• _Action item_
Set down each line from the start of the material exactly, please, up to and including the one that contains "decodeCa (BitVec.ofNat 4 v) r1".

-=-=-=-=-

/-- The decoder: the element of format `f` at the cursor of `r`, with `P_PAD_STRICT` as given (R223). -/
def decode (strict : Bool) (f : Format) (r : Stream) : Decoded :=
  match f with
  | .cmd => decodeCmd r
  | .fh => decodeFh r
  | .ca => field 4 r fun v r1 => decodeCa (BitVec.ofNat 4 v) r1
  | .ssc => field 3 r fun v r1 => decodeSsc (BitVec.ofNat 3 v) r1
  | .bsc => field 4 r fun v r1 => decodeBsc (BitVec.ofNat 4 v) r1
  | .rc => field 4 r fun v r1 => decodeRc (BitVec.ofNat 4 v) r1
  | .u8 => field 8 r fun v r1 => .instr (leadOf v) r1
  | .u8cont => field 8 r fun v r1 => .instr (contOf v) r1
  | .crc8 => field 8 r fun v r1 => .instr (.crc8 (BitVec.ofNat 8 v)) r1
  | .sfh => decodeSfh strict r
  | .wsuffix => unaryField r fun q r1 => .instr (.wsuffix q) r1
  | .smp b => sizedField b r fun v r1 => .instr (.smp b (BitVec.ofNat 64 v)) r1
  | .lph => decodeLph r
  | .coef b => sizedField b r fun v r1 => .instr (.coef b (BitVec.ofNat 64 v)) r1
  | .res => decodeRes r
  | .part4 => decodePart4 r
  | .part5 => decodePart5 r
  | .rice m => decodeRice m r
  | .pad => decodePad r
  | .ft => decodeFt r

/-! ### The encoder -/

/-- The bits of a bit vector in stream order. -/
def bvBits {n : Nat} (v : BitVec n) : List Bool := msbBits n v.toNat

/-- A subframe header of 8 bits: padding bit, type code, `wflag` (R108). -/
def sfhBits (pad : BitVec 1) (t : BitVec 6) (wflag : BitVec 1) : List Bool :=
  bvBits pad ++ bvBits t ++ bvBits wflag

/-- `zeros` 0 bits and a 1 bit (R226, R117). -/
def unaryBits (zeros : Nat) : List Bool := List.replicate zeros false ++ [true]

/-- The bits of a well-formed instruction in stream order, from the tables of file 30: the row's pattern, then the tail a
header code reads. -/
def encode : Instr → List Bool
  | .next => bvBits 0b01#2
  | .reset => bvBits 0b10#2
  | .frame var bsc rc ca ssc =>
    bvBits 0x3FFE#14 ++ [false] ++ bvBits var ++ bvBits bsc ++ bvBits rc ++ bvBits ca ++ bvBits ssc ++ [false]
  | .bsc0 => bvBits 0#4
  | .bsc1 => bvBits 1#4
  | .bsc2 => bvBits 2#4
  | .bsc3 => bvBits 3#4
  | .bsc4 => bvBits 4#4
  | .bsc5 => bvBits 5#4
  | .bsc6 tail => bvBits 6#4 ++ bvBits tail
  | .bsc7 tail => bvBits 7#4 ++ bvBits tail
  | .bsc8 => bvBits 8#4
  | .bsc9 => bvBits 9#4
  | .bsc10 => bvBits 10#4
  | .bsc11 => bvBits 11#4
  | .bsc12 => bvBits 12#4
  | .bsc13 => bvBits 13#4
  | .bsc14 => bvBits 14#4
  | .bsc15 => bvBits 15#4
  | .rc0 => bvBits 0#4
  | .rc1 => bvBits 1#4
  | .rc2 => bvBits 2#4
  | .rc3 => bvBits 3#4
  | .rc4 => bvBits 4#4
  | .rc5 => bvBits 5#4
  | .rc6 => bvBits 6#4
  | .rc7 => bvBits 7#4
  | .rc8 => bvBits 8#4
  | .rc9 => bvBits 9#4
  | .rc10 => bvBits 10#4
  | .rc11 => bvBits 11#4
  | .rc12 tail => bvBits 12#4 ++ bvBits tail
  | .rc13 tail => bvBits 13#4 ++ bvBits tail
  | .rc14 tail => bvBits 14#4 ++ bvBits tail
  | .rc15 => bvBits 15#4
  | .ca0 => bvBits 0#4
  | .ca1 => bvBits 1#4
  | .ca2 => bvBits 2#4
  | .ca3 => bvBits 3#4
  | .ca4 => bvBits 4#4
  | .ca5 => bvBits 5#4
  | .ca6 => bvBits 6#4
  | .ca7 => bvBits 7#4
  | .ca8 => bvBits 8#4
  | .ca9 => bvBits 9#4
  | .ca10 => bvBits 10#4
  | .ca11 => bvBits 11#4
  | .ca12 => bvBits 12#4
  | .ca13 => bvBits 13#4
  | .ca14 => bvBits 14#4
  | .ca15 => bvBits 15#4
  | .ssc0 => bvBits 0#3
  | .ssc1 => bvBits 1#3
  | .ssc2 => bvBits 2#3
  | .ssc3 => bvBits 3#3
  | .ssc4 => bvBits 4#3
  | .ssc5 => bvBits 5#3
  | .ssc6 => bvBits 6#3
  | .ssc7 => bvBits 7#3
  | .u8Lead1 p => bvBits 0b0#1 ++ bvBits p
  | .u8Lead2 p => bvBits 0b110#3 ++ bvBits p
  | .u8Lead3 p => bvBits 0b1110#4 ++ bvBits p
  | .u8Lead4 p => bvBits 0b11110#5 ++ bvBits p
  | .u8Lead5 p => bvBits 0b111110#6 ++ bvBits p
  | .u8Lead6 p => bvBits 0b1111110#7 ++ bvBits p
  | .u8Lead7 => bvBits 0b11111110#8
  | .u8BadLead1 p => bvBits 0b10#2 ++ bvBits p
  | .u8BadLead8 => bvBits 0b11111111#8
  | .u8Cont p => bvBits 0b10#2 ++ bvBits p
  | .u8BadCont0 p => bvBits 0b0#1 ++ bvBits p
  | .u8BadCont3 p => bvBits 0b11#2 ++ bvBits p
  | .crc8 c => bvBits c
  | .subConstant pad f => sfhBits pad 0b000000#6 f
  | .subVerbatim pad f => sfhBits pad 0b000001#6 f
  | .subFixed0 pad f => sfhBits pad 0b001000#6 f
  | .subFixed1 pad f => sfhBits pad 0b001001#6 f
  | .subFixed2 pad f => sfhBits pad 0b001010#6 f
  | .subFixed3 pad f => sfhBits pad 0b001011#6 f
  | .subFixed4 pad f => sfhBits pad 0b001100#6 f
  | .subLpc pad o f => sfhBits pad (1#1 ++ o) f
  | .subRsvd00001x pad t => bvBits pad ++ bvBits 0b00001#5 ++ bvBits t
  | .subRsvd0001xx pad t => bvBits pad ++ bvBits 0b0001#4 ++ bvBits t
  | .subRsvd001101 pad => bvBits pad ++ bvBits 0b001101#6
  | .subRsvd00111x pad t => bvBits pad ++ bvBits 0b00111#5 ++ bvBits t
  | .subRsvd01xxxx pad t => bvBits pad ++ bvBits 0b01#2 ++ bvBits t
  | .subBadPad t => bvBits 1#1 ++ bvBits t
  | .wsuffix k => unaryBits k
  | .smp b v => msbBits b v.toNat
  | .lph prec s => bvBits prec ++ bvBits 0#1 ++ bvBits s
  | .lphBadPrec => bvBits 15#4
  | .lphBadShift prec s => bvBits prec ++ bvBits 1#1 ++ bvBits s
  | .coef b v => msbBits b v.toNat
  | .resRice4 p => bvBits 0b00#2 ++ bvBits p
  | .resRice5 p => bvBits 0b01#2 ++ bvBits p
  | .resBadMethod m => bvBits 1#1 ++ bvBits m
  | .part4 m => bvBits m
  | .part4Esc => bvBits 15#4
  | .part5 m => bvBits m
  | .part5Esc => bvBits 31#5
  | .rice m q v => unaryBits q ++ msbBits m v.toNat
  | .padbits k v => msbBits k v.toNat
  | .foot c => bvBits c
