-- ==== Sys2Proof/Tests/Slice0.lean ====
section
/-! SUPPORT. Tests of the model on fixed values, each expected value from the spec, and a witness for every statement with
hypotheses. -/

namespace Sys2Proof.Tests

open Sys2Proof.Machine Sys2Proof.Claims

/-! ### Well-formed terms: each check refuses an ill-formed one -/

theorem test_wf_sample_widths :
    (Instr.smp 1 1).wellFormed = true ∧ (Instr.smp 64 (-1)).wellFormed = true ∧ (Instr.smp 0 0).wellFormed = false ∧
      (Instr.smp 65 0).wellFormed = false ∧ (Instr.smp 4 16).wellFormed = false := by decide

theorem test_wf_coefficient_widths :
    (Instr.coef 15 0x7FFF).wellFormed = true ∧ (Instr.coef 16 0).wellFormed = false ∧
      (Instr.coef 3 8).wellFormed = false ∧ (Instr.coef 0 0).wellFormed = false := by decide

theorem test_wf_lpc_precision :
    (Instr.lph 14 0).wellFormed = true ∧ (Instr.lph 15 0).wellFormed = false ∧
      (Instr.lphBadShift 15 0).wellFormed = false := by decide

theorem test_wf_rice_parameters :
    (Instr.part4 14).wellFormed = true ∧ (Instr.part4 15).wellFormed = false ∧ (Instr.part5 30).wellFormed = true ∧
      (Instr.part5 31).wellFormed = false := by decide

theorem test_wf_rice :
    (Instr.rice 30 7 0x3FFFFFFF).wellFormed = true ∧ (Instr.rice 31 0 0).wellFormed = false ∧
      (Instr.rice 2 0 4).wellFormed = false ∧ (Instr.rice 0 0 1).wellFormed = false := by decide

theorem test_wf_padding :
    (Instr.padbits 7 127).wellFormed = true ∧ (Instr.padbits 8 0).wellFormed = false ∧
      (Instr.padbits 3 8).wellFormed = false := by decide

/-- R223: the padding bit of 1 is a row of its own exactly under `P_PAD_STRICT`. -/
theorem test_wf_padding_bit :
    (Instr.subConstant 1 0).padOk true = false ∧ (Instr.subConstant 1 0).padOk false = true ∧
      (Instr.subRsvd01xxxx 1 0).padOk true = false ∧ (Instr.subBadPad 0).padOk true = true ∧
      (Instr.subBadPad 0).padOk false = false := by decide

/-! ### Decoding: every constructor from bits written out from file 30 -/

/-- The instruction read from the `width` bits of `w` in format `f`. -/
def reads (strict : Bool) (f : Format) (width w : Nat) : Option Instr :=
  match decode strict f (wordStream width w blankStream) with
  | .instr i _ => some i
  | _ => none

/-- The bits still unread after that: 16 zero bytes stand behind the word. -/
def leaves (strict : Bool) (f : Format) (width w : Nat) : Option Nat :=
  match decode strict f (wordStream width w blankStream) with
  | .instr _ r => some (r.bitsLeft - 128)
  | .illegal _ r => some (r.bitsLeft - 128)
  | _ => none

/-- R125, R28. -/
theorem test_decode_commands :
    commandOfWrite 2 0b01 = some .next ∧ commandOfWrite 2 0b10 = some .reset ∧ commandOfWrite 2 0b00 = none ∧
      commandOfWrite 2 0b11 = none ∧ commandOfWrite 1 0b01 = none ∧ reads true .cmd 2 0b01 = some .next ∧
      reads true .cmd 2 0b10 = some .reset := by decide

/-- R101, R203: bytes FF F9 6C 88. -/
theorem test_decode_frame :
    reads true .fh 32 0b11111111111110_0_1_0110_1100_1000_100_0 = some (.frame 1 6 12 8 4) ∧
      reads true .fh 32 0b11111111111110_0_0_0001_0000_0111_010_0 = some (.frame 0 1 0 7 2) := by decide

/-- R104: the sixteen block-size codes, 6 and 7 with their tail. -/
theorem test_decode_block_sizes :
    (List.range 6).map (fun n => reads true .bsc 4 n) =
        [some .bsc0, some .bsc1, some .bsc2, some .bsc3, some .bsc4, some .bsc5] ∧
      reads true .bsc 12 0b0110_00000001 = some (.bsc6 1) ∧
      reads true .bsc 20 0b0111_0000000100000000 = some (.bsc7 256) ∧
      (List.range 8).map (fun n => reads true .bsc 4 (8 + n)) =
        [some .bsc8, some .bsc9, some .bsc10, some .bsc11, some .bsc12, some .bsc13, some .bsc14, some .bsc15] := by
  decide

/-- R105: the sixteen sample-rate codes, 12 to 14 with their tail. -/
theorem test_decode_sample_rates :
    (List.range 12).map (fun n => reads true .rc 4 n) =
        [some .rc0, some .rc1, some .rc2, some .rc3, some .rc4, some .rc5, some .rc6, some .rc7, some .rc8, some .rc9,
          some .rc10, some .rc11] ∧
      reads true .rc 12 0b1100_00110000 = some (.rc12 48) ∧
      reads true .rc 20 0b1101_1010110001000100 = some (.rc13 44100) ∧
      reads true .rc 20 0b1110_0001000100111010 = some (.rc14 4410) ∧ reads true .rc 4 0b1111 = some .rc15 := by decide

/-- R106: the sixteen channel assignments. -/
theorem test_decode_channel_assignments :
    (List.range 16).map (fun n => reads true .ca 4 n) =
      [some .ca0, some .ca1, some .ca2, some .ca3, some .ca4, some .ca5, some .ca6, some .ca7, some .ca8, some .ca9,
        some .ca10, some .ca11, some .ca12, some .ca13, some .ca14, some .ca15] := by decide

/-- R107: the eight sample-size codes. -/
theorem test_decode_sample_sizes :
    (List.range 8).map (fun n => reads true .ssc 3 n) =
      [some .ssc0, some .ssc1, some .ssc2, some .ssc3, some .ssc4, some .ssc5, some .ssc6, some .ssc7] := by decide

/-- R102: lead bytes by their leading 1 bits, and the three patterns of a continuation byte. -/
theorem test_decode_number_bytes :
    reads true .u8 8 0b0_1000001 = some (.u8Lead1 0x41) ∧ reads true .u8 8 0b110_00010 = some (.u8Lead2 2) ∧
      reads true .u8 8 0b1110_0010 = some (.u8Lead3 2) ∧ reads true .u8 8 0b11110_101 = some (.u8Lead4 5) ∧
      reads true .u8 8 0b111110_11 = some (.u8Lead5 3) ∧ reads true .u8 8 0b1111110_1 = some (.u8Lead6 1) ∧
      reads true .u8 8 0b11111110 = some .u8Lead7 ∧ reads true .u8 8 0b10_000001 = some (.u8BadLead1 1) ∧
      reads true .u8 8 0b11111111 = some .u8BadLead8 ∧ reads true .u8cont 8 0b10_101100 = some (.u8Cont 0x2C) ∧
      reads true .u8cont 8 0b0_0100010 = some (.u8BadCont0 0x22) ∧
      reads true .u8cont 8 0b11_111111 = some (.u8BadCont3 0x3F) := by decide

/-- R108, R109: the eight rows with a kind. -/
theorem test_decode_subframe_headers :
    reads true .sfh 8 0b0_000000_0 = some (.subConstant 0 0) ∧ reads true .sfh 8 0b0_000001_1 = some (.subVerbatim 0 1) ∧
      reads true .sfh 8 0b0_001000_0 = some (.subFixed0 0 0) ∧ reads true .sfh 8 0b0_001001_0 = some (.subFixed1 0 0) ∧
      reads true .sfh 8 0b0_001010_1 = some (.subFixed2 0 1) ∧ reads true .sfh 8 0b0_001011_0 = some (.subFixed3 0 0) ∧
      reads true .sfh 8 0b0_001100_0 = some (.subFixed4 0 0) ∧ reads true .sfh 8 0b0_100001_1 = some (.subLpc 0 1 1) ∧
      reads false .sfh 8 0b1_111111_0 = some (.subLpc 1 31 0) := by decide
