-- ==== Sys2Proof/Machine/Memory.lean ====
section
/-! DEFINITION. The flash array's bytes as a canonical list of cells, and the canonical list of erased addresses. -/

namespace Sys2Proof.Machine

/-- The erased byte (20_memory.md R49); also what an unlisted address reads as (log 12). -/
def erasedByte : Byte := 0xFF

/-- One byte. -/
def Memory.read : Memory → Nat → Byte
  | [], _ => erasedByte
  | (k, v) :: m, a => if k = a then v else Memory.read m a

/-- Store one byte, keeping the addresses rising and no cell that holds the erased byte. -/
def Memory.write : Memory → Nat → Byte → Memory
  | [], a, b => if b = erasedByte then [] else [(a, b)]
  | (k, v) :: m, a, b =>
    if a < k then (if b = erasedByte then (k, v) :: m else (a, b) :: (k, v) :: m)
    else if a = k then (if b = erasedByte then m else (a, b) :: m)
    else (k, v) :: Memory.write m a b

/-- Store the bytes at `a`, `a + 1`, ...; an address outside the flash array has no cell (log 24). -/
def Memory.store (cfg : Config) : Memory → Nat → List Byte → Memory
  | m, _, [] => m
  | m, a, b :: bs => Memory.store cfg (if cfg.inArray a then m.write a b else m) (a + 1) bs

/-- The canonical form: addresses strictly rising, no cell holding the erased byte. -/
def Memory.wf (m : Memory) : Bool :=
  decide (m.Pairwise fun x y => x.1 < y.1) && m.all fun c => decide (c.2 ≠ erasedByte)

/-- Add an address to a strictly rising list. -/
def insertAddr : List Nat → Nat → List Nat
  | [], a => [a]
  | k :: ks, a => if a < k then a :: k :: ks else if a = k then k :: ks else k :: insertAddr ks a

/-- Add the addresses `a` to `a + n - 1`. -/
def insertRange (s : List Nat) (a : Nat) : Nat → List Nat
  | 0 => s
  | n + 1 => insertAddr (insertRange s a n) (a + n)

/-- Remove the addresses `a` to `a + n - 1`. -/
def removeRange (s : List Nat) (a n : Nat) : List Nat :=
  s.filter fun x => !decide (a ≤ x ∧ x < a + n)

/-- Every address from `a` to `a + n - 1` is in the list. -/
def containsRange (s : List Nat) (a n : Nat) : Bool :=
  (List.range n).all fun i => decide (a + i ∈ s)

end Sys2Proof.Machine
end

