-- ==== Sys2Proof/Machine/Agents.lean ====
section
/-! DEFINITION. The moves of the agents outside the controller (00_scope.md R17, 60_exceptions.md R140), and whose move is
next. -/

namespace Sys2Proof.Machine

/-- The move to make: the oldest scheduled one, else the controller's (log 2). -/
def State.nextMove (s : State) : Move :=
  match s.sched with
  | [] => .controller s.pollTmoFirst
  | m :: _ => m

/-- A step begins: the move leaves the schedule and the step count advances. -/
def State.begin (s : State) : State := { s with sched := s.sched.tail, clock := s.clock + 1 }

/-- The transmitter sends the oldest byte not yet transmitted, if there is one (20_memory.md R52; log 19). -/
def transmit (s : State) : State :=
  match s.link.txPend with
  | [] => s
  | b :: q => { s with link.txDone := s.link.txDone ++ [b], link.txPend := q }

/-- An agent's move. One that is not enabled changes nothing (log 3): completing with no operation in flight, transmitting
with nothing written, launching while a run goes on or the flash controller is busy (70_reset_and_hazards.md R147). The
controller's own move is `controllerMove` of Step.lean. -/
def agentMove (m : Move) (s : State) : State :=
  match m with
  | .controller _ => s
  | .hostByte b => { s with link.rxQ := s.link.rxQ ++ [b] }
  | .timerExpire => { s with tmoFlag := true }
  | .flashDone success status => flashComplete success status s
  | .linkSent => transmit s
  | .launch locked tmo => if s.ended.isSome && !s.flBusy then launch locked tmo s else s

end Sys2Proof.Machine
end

-=-=-=-=-

• _Written response_
/-- The decoder: the element of format `f` at the cursor of `r`, with `P_PAD_STRICT` as given (R223). -/
def decode (strict : Bool) (f : Format) (r : Stream) : Decoded :=
  match f with
  | .cmd => decodeCmd r
  | .fh => decodeFh r
  | .ca => field 4 r fun v r1 => decodeCa (BitVec.ofNat 4 v) r1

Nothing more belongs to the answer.